03/23/2023 Snippet, Notes from the 2078 United Nations Antarctic Archeological Survey.

I should just note now that I am attempting to write a viewpoint character who disagrees with me on things, without making him too much of a caricature. Alas for him, this is also a horror story.


January 17

We tested the capacities of the repaired software today, and wow. That doesn’t come across as very scientific or dignified, I know. Still: wow. How’s the software doing, now that it’s taking full advantage of the drones we were given? Well, does anybody want a good surface map of Antarctica? Because we’ll have an accurate one within two weeks.

To be fair, it’s mostly going to be a map of ice and snow. But these survey drones are amazing; with the upgrades, they can detect significant metal deposits through up to two hundred yards (rolling eyes) of ice and snow. I’m told that’s deep enough to find some old meteor strikes, which is obviously making the astrophysicists and geologists sit up and take notice. Hooper and I haven’t promised anything to anybody, but we’ll definitely be keeping an eye out for anything worth a closer look.

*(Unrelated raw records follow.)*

-- ==== Sys2Proof/Machine/Blocks.lean ====
section
/-! DEFINITION. Several blocks side by side (R58, R225): each has its own copy of every register, they share the constant
`T` alone and have no signal between them. Which of them acts next is the outside's choice. -/

namespace Sys2Proof.Machine

/-- One step of block number `k`; nothing where there is no such block or its step stops. -/
def stepBlock (k : Nat) (blocks : List State) : Option (List State) :=
  match blocks[k]? with
  | none => none
  | some s =>
    match step s with
    | .next t => some (blocks.set k t)
    | .fault _ => none
    | .refused _ => none

end Sys2Proof.Machine
end

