-- ==== Sys2Proof/Tests/Slice0.lean ====
section
/-! SUPPORT. The model's own tests. Expected values are the spec's: the rows of R74 and R101, the examples of the command
rules, and the vectors and programs of 95_test_vectors.md (V<n>, P<n>). The theorems named `witness_…` show, for a
statement of `Certificates/Slice0/Obligations.lean`, values that meet its hypotheses, one for each clause. -/

namespace Sys2Proof.Tests

open Sys2Proof Sys2Proof.Machine

/-- The state a meaning answers, if it answers one. -/
def after (a : Answer) : Option State :=
  match a with
  | .next t => some t
  | .fault _ => none
  | .refused _ => none

/-- The response of a meaning. -/
def answer (a : Answer) : Option Word := (after a).bind (fun t => t.resp)

/-- A parser that has received `acc` and is pending. -/
def received (acc : List Byte) : State := { State.reset with acc := acc }

/-- A builder with an open frame, after `bytes` on `TX` and with the checksum `c`. -/
def building (bytes : List Byte) (c : Word) : State := { State.reset with fbSt := .body, tx := bytes, fbCrc := c }

/-- A parser that holds the text `bytes` of a stream that has ended. -/
def holding (bytes : List Byte) : State :=
  { State.reset with acc := bytes, eosf := true, res := .rawText, hi := bytes.length }

/-- The bytes of the reply of V25, "READY" with its checksum. -/
def ready : List Byte := [0x02, 0x52, 0x45, 0x41, 0x44, 0x59, 0x03, 0x39, 0x41, 0x46, 0x41]

/-- The reply of V25 but for its last byte. -/
def readyOpen : List Byte := [0x02, 0x52, 0x45, 0x41, 0x44, 0x59, 0x03, 0x39, 0x41, 0x46]

/-- A capacity of `m` bytes. -/
def bounded (m : Nat) : Config := { Config.standard with accMax := some m }

/-- R7 with `HEX_LOWER_OK = false`. -/
def strict : Config := { Config.standard with hexLowerOk := false }

/-! ### WellFormed: each check refuses an ill-formed command -/

theorem test_wf_operand_on_format_n : (Source.mk .nop (some 0)).wf = false := by decide
theorem test_wf_format_a_without_operand : (Source.mk .crcUpd none).wf = false := by decide
theorem test_wf_operand_above_a_byte : (Source.mk .tblRd (some 256)).wf = false := by decide
theorem test_wf_largest_operand : (Source.mk .fpPush (some 255)).wf = true := by decide

/-! ### Decode: a word of every row of R74, written out bit by bit, opcode then operand -/

theorem test_decode_system :
    decode 0b0000000000000000 = .ok .nop ∧ decode 0b0000000100000000 = .ok .sysRst ∧
    decode 0b0000001000000000 = .ok .sysErr := by decide

theorem test_decode_crc_engine :
    decode 0b0001000000000000 = .ok .crcClr ∧ decode 0b0001000101010011 = .ok (.crcUpd 0x53) ∧
    decode 0b0001001000000000 = .ok .crcRd ∧ decode 0b0001001110000001 = .ok (.tblRd 0x81) := by decide

theorem test_decode_builder :
    decode 0b0010000000000000 = .ok .fbStart ∧ decode 0b0010000100000011 = .ok (.fbByte 0x03) ∧
    decode 0b0010001000000000 = .ok .fbEnd := by decide

theorem test_decode_parser :
    decode 0b0011000000000000 = .ok .fpRst ∧ decode 0b0011000111100110 = .ok (.fpPush 0xE6) ∧
    decode 0b0011001000000000 = .ok .fpEos ∧ decode 0b0011001100000000 = .ok .fpStat ∧
    decode 0b0011010000000000 = .ok .fpGet ∧ decode 0b0011010100000000 = .ok .fpRxcrc ∧
    decode 0b0011011000000000 = .ok .fpCalc := by decide

/-- R75's ranges of unknown opcodes at their ends, and its two examples of a non-zero low byte. -/
theorem test_decode_reserved :
    [0x0300, 0x0F00, 0x1400, 0x1F00, 0x2300, 0x2F00, 0x3700, 0xFF00, 0x1001, 0x3301].map
      (fun w => (decodeTableWord 16 w).isNone) = List.replicate 10 true := by decide

theorem test_encode : encode (.crcUpd 0x53) = 0x1153 ∧ encode .fpEos = 0x3200 := by decide

/-- A row's bits above the given ones are 0. -/
theorem test_table_word : decodeTableWord 8 0x1153 = none ∧ decodeTableWord 16 0x1153 = some (.crcUpd 0x53) := by decide

/-! ### The pure functions -/

/-- R101: rows `T[0x00..]` to `T[..0x3F]`, as printed. -/
theorem test_table_00 : (List.range 64).map (fun n => tableEntry (BitVec.ofNat 8 (0x00 + n))) =
    [0x0000, 0x1021, 0x2042, 0x3063, 0x4084, 0x50A5, 0x60C6, 0x70E7] ++
    [0x8108, 0x9129, 0xA14A, 0xB16B, 0xC18C, 0xD1AD, 0xE1CE, 0xF1EF] ++
    [0x1231, 0x0210, 0x3273, 0x2252, 0x52B5, 0x4294, 0x72F7, 0x62D6] ++
    [0x9339, 0x8318, 0xB37B, 0xA35A, 0xD3BD, 0xC39C, 0xF3FF, 0xE3DE] ++
    [0x2462, 0x3443, 0x0420, 0x1401, 0x64E6, 0x74C7, 0x44A4, 0x5485] ++
    [0xA56A, 0xB54B, 0x8528, 0x9509, 0xE5EE, 0xF5CF, 0xC5AC, 0xD58D] ++
    [0x3653, 0x2672, 0x1611, 0x0630, 0x76D7, 0x66F6, 0x5695, 0x46B4] ++
    [0xB75B, 0xA77A, 0x9719, 0x8738, 0xF7DF, 0xE7FE, 0xD79D, 0xC7BC] := by
  decide +kernel

/-- R101: rows `T[0x40..]` to `T[..0x7F]`, as printed. -/
theorem test_table_40 : (List.range 64).map (fun n => tableEntry (BitVec.ofNat 8 (0x40 + n))) =
    [0x48C4, 0x58E5, 0x6886, 0x78A7, 0x0840, 0x1861, 0x2802, 0x3823] ++
    [0xC9CC, 0xD9ED, 0xE98E, 0xF9AF, 0x8948, 0x9969, 0xA90A, 0xB92B] ++
    [0x5AF5, 0x4AD4, 0x7AB7, 0x6A96, 0x1A71, 0x0A50, 0x3A33, 0x2A12] ++
    [0xDBFD, 0xCBDC, 0xFBBF, 0xEB9E, 0x9B79, 0x8B58, 0xBB3B, 0xAB1A] ++
    [0x6CA6, 0x7C87, 0x4CE4, 0x5CC5, 0x2C22, 0x3C03, 0x0C60, 0x1C41] ++
    [0xEDAE, 0xFD8F, 0xCDEC, 0xDDCD, 0xAD2A, 0xBD0B, 0x8D68, 0x9D49] ++
    [0x7E97, 0x6EB6, 0x5ED5, 0x4EF4, 0x3E13, 0x2E32, 0x1E51, 0x0E70] ++
    [0xFF9F, 0xEFBE, 0xDFDD, 0xCFFC, 0xBF1B, 0xAF3A, 0x9F59, 0x8F78] := by
  decide +kernel

/-- R101: rows `T[0x80..]` to `T[..0xBF]`, as printed. -/
theorem test_table_80 : (List.range 64).map (fun n => tableEntry (BitVec.ofNat 8 (0x80 + n))) =
    [0x9188, 0x81A9, 0xB1CA, 0xA1EB, 0xD10C, 0xC12D, 0xF14E, 0xE16F] ++
    [0x1080, 0x00A1, 0x30C2, 0x20E3, 0x5004, 0x4025, 0x7046, 0x6067] ++
    [0x83B9, 0x9398, 0xA3FB, 0xB3DA, 0xC33D, 0xD31C, 0xE37F, 0xF35E] ++
    [0x02B1, 0x1290, 0x22F3, 0x32D2, 0x4235, 0x5214, 0x6277, 0x7256] ++
    [0xB5EA, 0xA5CB, 0x95A8, 0x8589, 0xF56E, 0xE54F, 0xD52C, 0xC50D] ++
    [0x34E2, 0x24C3, 0x14A0, 0x0481, 0x7466, 0x6447, 0x5424, 0x4405] ++
    [0xA7DB, 0xB7FA, 0x8799, 0x97B8, 0xE75F, 0xF77E, 0xC71D, 0xD73C] ++
    [0x26D3, 0x36F2, 0x0691, 0x16B0, 0x6657, 0x7676, 0x4615, 0x5634] := by
  decide +kernel

/-- R101: rows `T[0xC0..]` to `T[..0xFF]`, as printed. -/
theorem test_table_c0 : (List.range 64).map (fun n => tableEntry (BitVec.ofNat 8 (0xC0 + n))) =
    [0xD94C, 0xC96D, 0xF90E, 0xE92F, 0x99C8, 0x89E9, 0xB98A, 0xA9AB] ++
    [0x5844, 0x4865, 0x7806, 0x6827, 0x18C0, 0x08E1, 0x3882, 0x28A3] ++
    [0xCB7D, 0xDB5C, 0xEB3F, 0xFB1E, 0x8BF9, 0x9BD8, 0xABBB, 0xBB9A] ++
    [0x4A75, 0x5A54, 0x6A37, 0x7A16, 0x0AF1, 0x1AD0, 0x2AB3, 0x3A92] ++
    [0xFD2E, 0xED0F, 0xDD6C, 0xCD4D, 0xBDAA, 0xAD8B, 0x9DE8, 0x8DC9] ++
    [0x7C26, 0x6C07, 0x5C64, 0x4C45, 0x3CA2, 0x2C83, 0x1CE0, 0x0CC1] ++
    [0xEF1F, 0xFF3E, 0xCF5D, 0xDF7C, 0xAF9B, 0xBFBA, 0x8FD9, 0x9FF8] ++
    [0x6E17, 0x7E36, 0x4E55, 0x5E74, 0x2E93, 0x3EB2, 0x0ED1, 0x1EF0] := by
  decide +kernel

/-- V1 to V11, V13b. -/
theorem test_crc16 :
    crc16 [] = 0x0000 ∧ crc16 [0x31, 0x32, 0x33, 0x34, 0x35, 0x36, 0x37, 0x38, 0x39] = 0x29B1 ∧
    crc16 [0x00] = 0xE1F0 ∧ crc16 [0x03] = 0xD193 ∧ crc16 [0xFF] = 0xFF00 ∧ crc16 [0x41] = 0xB915 ∧
    crc16 [0xFF, 0xFF] = 0x0000 ∧ crc16 [0x7B, 0x30] = 0xFFFF ∧ crc16 [0x53, 0x54, 0x03] = 0x391A ∧
    crc16 [0x52, 0x45, 0x41, 0x44, 0x59, 0x03] = 0x9AFA ∧ crc16 [0x00, 0x00] = 0x1D0F ∧
    crc16 [0x20, 0x20, 0x03] = 0x7CDF := by decide +kernel

/-- V12. -/
theorem test_upd :
    upd 0xFFFF 0x00 = 0xE1F0 ∧ upd 0x0000 0x00 = 0x0000 ∧ upd 0x0000 0x01 = 0x1021 ∧ upd 0x1234 0x56 = 0x3C40 ∧
    upd 0xFF00 0xFF = 0x0000 ∧ upd 0x8000 0x80 = 0x0000 ∧ updBitSerial 0x1234 0x56 = 0x3C40 := by decide +kernel

/-- V14. -/
theorem test_hex4 :
    hex4 0x0000 = [0x30, 0x30, 0x30, 0x30] ∧ hex4 0xFFFF = [0x46, 0x46, 0x46, 0x46] ∧
    hex4 0x00BD = [0x30, 0x30, 0x42, 0x44] ∧ hex4 0x391A = [0x33, 0x39, 0x31, 0x41] ∧
    hex4 0x0A0B = [0x30, 0x41, 0x30, 0x42] := by decide

/-- V15, V16. -/
theorem test_parsehex4_accepts :
    parsehex4 strict [0x39, 0x41, 0x46, 0x41] = some 0x9AFA ∧ parsehex4 strict [0x30, 0x30, 0x42, 0x44] = some 0x00BD ∧
    parsehex4 Config.standard [0x61, 0x42, 0x63, 0x44] = some 0xABCD ∧
    parsehex4 strict [0x61, 0x42, 0x63, 0x44] = none := by decide

/-- V17: the bytes next to the accepted ranges, and a space. -/
theorem test_parsehex4_refuses :
    [0x2F, 0x3A, 0x40, 0x47, 0x60, 0x67, 0x20].map (fun b => parsehex4 Config.standard [b, 0x30, 0x30, 0x30]) =
      List.replicate 7 none := by decide

/-- V19, V21a: the frames of "ST" and of a body that contains ETX. -/
theorem test_build :
    build [0x53, 0x54] = [0x02, 0x53, 0x54, 0x03, 0x33, 0x39, 0x31, 0x41] ∧
    build [0x41, 0x03, 0x42] = [0x02, 0x41, 0x03, 0x42, 0x03, 0x39, 0x45, 0x37, 0x35] := by decide +kernel

/-- V25, V27, V31, V31a. -/
theorem test_classify_frames :
    classify Config.standard ready = .framedText 1 6 0x9AFA 0x9AFA ∧
    classify Config.standard (readyOpen ++ [0x47]) = .crcFormatError ∧
    classify Config.standard [0x02, 0x20, 0x41, 0x20, 0x03, 0x41, 0x46, 0x39, 0x36] = .framedText 2 3 0xAF96 0xAF96 ∧
    classify Config.standard [0x02, 0x20, 0x20, 0x03, 0x37, 0x43, 0x44, 0x46] = .framedText 3 3 0x7CDF 0x7CDF := by
  decide +kernel

/-- V33, V34: a flipped bit that makes an ETX, refused by its field, and accepted as a shorter text. -/
theorem test_classify_early_etx :
    classify Config.standard [0x02, 0x41, 0x42, 0x03, 0x44, 0x03, 0x39, 0x43, 0x35, 0x37] = .crcFormatError ∧
    classify Config.standard [0x02, 0x41, 0x03, 0x31, 0x33, 0x39, 0x31, 0x03, 0x37, 0x43, 0x43, 0x41] =
      .framedText 1 2 0x1391 0x1391 := by decide +kernel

It really is cheating, doing preliminary surveys like this. The drones are designed to go anywhere from the void of space to the surface of Venus, so an Antarctic summer isn’t even a challenge for them. I can see why the UN wanted to keep ultimate hold over the drones; all alien tech is valuable, but things like the drones are priceless. They’re also politically dangerous, which is why we’re testing their capabilities down here, instead of somewhere more touchy.

January 24

Communications with the NSF are down again. First time this year! Besides, that gives us the chance to figure out more about the drones without having bureaucrats breathing down our necks. …Not that I would ever give the other side ammunition by admitting that in public. They’re annoying enough as it is.

3 thoughts on “03/23/2023 Snippet, Notes from the 2078 United Nations Antarctic Archeological Survey.”

  1. So long as his death isn’t because of his viewpoint at variance yours I think you are doing fine.

    1. What’s the worst thing you can do to the character? Denouement? Comeuppance?

      Much worse than death, for some.


    2. Half the point of fiction is examining logical consequences of various viewpoints. If death is one of them logically, so be it.